[[ DATA LISTING open ]]

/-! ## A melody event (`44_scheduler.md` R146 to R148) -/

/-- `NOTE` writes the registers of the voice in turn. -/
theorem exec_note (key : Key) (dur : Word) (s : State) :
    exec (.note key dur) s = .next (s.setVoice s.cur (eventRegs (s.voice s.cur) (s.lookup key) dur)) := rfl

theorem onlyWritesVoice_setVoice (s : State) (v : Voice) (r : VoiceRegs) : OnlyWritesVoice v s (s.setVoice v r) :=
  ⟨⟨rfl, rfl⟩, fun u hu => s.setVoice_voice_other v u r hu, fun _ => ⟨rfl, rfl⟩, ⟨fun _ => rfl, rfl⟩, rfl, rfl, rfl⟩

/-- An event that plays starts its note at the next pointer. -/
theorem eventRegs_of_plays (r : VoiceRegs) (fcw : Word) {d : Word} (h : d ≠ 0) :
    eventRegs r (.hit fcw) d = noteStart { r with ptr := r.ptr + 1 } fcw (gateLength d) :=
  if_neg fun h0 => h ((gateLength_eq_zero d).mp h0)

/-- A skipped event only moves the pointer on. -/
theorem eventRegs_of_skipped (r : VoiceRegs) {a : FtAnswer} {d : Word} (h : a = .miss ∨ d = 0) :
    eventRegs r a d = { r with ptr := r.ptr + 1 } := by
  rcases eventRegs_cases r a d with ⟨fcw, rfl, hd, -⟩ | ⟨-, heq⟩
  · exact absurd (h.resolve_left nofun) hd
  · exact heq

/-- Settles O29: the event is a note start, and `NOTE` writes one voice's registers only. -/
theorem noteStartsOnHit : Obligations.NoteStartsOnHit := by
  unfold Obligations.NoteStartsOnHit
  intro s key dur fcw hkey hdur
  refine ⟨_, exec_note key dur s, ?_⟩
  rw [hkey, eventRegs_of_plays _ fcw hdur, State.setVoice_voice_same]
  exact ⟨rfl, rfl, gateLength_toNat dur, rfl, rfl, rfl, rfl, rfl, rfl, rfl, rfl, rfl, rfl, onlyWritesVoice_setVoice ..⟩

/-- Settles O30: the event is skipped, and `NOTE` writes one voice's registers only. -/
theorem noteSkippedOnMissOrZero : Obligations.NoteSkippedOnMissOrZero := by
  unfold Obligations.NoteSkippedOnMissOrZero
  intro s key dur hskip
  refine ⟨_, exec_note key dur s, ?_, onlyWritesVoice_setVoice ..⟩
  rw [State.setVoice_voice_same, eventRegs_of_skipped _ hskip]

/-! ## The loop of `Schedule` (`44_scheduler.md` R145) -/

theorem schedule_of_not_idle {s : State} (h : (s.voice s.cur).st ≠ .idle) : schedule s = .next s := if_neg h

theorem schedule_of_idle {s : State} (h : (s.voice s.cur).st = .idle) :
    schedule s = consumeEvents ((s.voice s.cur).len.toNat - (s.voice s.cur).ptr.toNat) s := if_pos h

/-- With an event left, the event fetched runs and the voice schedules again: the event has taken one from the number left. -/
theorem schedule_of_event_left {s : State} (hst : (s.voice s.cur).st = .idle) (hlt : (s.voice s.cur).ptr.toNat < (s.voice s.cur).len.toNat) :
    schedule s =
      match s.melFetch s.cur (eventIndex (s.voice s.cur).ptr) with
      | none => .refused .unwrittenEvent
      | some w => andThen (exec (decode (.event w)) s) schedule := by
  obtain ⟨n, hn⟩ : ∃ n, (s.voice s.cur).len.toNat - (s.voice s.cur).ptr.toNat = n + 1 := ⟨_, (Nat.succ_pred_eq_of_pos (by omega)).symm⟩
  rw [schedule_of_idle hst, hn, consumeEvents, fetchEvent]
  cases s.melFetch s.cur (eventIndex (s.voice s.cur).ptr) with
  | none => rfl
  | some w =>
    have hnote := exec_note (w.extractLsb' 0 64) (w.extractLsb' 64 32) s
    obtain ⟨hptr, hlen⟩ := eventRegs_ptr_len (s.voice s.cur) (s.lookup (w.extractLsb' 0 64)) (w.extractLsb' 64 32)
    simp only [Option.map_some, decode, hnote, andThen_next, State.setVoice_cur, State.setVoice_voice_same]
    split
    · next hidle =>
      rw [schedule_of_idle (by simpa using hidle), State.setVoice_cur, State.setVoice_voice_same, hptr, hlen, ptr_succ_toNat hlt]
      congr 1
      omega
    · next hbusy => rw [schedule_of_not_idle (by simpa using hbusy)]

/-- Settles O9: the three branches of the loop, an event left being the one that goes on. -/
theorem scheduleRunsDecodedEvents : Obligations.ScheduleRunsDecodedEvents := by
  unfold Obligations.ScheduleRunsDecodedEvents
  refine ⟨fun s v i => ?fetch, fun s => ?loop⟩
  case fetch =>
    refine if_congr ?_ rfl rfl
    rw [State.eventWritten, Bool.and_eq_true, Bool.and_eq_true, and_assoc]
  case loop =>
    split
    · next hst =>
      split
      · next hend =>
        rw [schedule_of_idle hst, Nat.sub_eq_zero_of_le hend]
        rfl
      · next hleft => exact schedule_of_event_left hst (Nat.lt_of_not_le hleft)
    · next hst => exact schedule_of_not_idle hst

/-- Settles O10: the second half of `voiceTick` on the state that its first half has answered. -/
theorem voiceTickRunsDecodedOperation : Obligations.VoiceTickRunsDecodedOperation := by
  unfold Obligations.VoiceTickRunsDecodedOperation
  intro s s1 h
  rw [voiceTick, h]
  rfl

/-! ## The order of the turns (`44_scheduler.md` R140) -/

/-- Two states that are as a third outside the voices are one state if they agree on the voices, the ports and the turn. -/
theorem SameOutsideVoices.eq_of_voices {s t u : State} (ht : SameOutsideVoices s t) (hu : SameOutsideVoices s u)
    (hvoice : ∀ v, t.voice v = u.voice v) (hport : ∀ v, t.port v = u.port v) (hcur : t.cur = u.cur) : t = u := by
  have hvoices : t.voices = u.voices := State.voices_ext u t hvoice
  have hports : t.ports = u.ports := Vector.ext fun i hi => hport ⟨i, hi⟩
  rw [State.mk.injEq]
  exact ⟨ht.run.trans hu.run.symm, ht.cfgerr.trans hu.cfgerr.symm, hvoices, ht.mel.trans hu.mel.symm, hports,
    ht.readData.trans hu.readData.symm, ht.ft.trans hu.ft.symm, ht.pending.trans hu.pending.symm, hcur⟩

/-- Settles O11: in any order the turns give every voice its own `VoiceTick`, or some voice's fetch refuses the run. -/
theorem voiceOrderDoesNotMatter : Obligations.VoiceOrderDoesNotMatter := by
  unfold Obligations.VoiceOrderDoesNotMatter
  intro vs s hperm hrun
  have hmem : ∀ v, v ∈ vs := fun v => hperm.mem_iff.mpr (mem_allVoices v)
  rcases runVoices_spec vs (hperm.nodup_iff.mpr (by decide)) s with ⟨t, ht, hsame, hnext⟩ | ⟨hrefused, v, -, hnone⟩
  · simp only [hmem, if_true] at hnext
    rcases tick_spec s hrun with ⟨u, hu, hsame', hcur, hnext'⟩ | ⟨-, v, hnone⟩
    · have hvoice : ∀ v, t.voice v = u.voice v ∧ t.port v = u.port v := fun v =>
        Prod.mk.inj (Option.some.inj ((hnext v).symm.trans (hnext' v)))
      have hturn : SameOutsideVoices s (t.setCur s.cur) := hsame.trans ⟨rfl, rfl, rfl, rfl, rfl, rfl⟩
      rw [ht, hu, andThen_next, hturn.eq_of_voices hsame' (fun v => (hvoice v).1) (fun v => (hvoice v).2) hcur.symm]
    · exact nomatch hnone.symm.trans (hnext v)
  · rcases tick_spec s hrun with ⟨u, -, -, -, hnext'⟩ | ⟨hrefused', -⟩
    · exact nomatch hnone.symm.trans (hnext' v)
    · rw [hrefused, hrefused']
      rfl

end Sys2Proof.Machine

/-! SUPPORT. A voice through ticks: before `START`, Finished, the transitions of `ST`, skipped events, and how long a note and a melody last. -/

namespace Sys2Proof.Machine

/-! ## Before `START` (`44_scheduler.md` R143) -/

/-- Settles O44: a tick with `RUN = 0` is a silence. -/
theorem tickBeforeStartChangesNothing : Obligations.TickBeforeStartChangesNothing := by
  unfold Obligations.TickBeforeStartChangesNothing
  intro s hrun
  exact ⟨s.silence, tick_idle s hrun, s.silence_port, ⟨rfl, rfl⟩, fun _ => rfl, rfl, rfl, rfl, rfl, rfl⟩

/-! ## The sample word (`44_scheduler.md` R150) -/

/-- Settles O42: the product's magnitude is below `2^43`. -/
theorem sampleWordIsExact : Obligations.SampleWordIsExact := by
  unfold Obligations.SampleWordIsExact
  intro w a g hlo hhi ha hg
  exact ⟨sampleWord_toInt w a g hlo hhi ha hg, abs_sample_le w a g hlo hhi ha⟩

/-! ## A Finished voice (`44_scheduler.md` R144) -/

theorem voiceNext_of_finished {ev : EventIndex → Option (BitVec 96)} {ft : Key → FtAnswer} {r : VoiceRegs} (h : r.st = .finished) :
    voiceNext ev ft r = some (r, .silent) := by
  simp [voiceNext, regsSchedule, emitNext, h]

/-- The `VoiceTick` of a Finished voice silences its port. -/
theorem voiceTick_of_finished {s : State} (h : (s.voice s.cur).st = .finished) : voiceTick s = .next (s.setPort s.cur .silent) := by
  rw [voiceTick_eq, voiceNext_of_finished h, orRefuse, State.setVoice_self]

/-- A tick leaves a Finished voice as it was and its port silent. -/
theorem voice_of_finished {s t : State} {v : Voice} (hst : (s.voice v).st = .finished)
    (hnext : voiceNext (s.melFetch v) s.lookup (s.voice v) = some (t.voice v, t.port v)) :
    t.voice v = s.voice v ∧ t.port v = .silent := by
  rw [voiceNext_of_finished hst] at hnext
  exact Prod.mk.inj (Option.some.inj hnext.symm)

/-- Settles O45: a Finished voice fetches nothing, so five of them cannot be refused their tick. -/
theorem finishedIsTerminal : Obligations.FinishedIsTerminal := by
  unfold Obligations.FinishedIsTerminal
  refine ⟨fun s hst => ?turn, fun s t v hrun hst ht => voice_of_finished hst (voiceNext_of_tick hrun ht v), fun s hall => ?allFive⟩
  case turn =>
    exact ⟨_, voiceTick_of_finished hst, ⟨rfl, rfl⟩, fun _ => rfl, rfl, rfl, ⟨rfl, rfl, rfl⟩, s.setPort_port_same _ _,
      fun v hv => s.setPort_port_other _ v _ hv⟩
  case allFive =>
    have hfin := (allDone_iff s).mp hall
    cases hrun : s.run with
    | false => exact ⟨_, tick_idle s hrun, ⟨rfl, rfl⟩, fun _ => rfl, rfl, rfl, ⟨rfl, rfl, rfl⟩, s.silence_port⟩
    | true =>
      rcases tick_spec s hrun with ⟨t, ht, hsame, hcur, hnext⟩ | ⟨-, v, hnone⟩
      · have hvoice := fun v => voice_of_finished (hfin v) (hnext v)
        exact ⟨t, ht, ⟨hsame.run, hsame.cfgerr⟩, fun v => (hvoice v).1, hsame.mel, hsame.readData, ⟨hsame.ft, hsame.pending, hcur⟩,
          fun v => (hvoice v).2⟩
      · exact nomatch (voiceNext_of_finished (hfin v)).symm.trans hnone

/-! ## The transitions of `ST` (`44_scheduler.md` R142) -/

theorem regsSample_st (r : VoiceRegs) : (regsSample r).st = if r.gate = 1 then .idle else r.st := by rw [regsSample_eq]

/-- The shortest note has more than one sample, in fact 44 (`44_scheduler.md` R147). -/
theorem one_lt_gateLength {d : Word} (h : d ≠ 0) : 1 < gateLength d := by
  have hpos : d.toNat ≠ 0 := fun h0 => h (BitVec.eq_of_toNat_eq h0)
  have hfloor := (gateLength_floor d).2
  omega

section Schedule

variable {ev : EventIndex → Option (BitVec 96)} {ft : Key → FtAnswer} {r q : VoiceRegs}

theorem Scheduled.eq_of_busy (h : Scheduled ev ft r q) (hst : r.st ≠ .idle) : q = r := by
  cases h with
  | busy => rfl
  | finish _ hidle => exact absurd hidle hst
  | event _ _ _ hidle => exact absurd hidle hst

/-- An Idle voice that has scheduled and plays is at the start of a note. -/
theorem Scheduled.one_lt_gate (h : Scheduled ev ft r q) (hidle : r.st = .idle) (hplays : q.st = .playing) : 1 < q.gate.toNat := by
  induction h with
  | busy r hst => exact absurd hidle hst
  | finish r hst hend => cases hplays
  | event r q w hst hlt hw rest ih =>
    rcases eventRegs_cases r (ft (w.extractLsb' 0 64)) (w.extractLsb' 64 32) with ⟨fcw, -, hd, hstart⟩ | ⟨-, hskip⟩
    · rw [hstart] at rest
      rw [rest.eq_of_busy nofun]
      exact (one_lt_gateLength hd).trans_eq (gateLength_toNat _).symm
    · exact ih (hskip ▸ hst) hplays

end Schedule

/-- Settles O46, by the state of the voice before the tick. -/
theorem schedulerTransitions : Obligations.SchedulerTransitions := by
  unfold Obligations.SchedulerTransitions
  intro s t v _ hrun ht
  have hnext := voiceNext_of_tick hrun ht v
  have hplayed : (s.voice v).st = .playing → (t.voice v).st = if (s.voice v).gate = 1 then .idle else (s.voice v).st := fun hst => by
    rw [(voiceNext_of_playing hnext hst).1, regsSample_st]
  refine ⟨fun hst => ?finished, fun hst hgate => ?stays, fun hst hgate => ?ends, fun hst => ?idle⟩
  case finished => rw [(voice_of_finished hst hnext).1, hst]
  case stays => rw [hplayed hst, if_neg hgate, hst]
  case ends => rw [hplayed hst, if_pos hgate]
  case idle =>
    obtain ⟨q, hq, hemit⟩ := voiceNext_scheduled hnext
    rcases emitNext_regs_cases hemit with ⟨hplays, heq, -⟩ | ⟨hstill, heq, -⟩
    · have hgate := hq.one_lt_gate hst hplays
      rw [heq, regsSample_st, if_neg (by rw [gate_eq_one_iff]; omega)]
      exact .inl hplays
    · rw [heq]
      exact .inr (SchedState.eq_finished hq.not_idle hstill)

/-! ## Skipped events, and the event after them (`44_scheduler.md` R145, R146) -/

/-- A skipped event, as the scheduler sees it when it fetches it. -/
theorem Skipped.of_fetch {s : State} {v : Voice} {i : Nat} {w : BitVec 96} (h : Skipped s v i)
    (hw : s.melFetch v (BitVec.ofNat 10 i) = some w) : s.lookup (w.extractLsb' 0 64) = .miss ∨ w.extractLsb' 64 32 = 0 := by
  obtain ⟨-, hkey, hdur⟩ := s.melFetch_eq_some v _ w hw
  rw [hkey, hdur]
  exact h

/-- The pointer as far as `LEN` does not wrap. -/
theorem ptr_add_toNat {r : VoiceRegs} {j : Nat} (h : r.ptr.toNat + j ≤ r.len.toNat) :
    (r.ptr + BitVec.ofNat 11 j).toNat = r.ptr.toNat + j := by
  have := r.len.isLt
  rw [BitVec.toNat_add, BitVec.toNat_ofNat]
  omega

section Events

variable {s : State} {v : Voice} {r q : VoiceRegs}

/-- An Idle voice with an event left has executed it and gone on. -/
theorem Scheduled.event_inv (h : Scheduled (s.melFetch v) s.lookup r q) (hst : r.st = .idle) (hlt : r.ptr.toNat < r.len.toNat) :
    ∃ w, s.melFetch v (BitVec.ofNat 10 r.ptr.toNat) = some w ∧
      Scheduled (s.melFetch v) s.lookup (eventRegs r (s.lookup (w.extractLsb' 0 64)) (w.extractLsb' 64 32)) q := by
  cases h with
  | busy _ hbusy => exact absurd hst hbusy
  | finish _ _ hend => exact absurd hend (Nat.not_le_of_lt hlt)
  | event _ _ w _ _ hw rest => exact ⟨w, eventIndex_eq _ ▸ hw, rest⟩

[[ DATA LISTING closed ]]

Could you reproduce exactly the lines of the entries above, from the one with "(hw : s.melFetch" through the one with "not wrap. -/", and nothing else?

    (hw : s.melFetch v (BitVec.ofNat 10 i) = some w) : s.lookup (w.extractLsb' 0 64) = .miss ∨ w.extractLsb' 64 32 = 0 := by
  obtain ⟨-, hkey, hdur⟩ := s.melFetch_eq_some v _ w hw
  rw [hkey, hdur]
  exact h

/-- The pointer as far as `LEN` does not wrap. -/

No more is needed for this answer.